• **DATA SUPPLIED**:
*-*-*

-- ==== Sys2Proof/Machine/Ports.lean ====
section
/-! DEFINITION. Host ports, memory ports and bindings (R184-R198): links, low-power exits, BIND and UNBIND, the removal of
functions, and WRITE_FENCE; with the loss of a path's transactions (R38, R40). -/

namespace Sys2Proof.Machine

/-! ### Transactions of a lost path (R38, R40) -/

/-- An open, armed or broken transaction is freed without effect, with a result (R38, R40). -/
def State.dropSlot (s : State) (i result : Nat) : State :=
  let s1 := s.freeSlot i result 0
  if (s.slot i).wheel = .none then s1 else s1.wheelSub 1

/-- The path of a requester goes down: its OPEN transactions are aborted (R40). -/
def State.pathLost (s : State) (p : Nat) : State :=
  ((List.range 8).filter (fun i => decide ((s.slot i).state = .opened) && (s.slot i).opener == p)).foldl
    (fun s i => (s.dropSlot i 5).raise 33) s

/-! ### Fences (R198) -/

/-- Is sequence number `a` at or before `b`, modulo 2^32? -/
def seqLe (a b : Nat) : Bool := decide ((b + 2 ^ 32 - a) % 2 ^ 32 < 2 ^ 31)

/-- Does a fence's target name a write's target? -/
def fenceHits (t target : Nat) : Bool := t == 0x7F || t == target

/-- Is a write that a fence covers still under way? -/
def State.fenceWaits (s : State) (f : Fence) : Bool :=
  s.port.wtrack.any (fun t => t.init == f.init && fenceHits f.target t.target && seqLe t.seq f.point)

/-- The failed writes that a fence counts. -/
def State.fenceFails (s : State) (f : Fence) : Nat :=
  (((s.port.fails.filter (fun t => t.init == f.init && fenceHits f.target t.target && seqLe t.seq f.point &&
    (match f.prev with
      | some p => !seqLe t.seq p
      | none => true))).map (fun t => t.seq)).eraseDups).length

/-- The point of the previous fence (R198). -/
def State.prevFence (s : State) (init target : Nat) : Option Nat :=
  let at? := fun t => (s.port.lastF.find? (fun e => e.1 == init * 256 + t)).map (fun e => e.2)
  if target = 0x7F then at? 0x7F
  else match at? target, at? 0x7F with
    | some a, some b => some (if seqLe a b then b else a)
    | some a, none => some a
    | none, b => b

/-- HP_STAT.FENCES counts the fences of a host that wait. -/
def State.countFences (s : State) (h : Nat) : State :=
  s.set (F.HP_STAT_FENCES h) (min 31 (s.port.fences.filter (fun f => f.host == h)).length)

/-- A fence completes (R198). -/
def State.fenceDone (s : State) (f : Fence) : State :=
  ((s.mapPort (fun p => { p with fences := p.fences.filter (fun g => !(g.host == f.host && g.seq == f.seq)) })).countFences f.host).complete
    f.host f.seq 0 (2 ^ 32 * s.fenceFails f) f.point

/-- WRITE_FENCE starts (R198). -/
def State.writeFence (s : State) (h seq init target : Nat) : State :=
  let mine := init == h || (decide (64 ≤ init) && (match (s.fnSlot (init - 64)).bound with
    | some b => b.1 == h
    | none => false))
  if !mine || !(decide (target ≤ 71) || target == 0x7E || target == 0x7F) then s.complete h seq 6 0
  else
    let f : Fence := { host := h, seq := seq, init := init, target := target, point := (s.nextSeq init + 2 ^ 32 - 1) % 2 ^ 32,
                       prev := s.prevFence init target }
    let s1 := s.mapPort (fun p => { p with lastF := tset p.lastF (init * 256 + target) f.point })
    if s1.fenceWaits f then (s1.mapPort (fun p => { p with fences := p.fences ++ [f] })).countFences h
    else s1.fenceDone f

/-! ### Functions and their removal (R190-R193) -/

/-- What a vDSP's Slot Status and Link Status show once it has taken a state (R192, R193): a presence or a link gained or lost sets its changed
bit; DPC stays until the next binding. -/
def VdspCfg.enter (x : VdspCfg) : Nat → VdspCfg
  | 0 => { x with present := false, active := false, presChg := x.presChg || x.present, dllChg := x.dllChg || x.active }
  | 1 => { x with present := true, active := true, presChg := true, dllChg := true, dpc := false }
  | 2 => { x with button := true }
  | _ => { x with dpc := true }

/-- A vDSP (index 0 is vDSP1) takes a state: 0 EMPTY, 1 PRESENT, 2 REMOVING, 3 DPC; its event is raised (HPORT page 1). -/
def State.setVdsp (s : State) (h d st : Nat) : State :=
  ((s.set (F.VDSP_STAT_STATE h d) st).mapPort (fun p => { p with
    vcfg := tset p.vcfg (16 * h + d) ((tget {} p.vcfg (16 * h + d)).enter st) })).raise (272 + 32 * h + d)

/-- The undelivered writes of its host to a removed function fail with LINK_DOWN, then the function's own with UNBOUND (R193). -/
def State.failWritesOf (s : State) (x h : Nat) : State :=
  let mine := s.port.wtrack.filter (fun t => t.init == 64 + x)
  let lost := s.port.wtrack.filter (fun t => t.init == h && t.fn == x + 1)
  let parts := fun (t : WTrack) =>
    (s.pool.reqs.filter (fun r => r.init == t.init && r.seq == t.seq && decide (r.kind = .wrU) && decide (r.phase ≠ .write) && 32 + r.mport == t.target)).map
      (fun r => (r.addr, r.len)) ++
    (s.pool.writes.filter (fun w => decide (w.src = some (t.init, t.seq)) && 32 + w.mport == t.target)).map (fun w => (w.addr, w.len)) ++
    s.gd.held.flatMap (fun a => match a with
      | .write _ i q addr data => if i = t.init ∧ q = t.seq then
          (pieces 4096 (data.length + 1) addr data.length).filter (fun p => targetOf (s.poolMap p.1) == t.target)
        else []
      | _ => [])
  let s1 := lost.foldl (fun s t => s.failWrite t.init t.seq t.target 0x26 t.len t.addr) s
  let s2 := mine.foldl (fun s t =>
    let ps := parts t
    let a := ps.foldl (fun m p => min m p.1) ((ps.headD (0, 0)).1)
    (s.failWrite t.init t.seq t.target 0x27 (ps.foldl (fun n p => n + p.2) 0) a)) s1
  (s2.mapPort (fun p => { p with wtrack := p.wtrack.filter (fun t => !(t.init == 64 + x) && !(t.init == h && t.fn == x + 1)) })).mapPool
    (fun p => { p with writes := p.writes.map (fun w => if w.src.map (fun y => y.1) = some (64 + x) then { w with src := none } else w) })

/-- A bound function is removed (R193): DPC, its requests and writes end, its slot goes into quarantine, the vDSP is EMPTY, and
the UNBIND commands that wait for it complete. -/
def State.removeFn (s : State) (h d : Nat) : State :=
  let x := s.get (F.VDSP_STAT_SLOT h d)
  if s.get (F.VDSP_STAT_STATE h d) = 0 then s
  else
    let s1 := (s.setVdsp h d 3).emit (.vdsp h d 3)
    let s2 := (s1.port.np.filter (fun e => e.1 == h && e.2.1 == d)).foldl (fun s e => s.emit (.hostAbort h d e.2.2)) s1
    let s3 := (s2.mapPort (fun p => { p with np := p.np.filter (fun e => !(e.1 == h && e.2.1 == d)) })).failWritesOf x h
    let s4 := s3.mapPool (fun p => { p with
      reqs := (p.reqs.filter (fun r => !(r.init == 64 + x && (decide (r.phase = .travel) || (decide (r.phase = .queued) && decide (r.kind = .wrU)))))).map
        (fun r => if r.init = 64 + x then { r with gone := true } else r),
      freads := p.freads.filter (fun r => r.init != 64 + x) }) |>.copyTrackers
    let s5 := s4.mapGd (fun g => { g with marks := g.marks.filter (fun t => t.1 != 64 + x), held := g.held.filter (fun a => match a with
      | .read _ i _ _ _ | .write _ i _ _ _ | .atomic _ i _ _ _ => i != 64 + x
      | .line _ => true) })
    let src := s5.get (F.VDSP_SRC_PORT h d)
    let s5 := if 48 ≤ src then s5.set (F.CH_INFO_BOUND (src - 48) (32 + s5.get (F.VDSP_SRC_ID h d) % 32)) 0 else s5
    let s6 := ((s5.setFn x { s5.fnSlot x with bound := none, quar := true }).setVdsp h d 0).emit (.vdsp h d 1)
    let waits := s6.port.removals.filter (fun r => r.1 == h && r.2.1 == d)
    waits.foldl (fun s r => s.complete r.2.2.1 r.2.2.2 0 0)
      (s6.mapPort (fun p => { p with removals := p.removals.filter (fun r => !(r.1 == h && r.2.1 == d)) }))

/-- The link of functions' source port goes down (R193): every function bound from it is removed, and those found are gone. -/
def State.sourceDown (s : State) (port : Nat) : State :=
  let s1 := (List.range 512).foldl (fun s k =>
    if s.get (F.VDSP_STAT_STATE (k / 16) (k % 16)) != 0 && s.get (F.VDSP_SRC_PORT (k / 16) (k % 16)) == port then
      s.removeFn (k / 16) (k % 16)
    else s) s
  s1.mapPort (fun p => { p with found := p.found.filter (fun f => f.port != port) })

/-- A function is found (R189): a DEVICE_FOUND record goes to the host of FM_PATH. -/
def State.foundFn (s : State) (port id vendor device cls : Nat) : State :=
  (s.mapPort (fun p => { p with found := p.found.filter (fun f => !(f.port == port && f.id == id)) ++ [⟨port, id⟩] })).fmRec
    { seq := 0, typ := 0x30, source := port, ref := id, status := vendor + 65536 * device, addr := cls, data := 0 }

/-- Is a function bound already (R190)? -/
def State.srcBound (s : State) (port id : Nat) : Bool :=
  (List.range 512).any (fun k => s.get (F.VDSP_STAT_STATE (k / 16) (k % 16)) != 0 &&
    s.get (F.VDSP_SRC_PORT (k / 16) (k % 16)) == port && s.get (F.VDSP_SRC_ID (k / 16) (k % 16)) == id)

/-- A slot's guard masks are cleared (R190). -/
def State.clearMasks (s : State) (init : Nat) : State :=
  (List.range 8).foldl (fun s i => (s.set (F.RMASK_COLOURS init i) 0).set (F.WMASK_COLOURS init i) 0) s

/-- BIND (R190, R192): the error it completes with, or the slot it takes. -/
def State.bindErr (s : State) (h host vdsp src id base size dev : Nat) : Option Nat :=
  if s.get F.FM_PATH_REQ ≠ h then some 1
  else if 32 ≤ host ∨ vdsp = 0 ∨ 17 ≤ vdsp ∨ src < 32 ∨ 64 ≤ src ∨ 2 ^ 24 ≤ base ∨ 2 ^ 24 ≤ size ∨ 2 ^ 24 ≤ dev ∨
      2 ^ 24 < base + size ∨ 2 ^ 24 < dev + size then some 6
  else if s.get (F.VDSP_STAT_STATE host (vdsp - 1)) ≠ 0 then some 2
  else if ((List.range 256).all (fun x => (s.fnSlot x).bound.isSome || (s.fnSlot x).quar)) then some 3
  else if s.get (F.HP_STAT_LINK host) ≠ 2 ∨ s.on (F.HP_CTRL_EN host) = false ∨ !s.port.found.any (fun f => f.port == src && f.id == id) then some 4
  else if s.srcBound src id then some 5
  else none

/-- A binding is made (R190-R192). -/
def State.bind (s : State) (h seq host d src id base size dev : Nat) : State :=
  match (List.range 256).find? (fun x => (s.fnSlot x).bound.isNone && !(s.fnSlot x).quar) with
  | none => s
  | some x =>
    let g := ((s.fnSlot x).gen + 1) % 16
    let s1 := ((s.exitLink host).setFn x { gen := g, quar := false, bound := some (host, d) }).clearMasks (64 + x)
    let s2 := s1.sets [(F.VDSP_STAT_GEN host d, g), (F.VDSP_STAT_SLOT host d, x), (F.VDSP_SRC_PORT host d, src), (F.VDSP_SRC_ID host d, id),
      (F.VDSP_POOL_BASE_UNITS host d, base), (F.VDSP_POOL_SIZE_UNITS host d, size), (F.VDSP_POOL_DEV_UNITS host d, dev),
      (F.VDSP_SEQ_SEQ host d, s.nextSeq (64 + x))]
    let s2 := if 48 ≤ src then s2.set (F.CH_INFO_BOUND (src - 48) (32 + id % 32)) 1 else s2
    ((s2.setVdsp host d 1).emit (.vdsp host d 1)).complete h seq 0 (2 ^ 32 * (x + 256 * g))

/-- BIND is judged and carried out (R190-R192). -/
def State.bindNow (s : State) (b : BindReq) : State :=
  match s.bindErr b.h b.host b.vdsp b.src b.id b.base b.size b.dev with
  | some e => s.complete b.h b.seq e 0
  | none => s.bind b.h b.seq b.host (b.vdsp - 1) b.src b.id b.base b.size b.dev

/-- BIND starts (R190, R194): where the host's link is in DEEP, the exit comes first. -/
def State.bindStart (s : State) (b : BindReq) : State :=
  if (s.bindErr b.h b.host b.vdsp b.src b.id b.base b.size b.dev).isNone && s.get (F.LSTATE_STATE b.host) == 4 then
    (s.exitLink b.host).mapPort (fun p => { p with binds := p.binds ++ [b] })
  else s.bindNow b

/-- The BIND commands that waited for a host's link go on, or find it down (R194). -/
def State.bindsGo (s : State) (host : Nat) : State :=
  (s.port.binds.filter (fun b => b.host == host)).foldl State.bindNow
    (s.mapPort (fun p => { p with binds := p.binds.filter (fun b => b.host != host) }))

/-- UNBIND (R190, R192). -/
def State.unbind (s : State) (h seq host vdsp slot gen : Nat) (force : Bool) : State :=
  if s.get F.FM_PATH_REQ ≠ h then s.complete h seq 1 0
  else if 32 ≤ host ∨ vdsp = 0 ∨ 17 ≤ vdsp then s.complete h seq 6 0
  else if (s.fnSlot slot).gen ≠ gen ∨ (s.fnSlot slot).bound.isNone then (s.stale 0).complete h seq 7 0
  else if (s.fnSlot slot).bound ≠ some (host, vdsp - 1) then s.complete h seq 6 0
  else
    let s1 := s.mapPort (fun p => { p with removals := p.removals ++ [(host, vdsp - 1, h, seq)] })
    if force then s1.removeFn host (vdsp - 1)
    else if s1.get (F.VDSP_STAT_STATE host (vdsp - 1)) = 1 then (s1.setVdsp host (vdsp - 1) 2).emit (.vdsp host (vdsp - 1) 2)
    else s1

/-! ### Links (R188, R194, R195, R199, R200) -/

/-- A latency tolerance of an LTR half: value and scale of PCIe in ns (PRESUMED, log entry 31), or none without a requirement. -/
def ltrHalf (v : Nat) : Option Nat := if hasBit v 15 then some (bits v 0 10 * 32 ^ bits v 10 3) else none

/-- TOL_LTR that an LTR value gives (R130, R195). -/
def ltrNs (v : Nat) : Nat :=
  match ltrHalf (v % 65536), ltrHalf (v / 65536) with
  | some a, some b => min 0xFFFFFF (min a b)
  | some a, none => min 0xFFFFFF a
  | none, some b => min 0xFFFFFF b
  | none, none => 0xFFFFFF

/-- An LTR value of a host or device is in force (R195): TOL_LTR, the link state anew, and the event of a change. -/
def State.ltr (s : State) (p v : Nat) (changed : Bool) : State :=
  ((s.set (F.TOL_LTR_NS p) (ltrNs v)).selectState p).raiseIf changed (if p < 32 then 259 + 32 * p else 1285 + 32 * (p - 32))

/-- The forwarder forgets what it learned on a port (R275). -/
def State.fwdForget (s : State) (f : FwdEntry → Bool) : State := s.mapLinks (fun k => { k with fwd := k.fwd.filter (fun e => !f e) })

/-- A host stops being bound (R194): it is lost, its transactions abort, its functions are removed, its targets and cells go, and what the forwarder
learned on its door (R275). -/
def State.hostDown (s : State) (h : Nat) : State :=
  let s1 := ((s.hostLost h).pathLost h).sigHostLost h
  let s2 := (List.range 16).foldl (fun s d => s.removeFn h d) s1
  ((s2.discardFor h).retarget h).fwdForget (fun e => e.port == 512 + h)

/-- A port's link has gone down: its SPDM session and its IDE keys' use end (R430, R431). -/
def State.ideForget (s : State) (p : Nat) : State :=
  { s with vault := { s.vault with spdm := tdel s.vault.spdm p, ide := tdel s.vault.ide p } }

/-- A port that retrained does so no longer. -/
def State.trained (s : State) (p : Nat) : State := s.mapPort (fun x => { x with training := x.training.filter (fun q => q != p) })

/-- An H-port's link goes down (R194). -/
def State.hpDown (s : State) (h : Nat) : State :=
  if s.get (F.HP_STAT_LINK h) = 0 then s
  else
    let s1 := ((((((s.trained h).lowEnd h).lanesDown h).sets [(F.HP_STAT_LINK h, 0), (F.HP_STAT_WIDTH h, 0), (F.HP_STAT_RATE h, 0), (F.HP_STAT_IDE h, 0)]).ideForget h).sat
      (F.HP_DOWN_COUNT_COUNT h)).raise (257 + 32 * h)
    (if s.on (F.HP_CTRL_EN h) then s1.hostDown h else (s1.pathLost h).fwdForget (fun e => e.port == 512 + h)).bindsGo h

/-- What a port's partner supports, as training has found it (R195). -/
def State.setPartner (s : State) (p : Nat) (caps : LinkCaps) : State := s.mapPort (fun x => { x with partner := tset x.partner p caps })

*-*-*

• **TASK TO COMPLETE**: Among the lines above, find the one with "presChg := x.presChg" and the one with "(s.failWrite t.init t.seq". Quote both and everything between them, exactly.

• **RESULT OF THIS TASK**:
  | 0 => { x with present := false, active := false, presChg := x.presChg || x.present, dllChg := x.dllChg || x.active }
  | 1 => { x with present := true, active := true, presChg := true, dllChg := true, dpc := false }
  | 2 => { x with button := true }
  | _ => { x with dpc := true }

/-- A vDSP (index 0 is vDSP1) takes a state: 0 EMPTY, 1 PRESENT, 2 REMOVING, 3 DPC; its event is raised (HPORT page 1). -/
def State.setVdsp (s : State) (h d st : Nat) : State :=
  ((s.set (F.VDSP_STAT_STATE h d) st).mapPort (fun p => { p with
    vcfg := tset p.vcfg (16 * h + d) ((tget {} p.vcfg (16 * h + d)).enter st) })).raise (272 + 32 * h + d)

/-- The undelivered writes of its host to a removed function fail with LINK_DOWN, then the function's own with UNBOUND (R193). -/
def State.failWritesOf (s : State) (x h : Nat) : State :=
  let mine := s.port.wtrack.filter (fun t => t.init == 64 + x)
  let lost := s.port.wtrack.filter (fun t => t.init == h && t.fn == x + 1)
  let parts := fun (t : WTrack) =>
    (s.pool.reqs.filter (fun r => r.init == t.init && r.seq == t.seq && decide (r.kind = .wrU) && decide (r.phase ≠ .write) && 32 + r.mport == t.target)).map
      (fun r => (r.addr, r.len)) ++
    (s.pool.writes.filter (fun w => decide (w.src = some (t.init, t.seq)) && 32 + w.mport == t.target)).map (fun w => (w.addr, w.len)) ++
    s.gd.held.flatMap (fun a => match a with
      | .write _ i q addr data => if i = t.init ∧ q = t.seq then
          (pieces 4096 (data.length + 1) addr data.length).filter (fun p => targetOf (s.poolMap p.1) == t.target)
        else []
      | _ => [])
  let s1 := lost.foldl (fun s t => s.failWrite t.init t.seq t.target 0x26 t.len t.addr) s
  let s2 := mine.foldl (fun s t =>
    let ps := parts t
    let a := ps.foldl (fun m p => min m p.1) ((ps.headD (0, 0)).1)
    (s.failWrite t.init t.seq t.target 0x27 (ps.foldl (fun n p => n + p.2) 0) a)) s1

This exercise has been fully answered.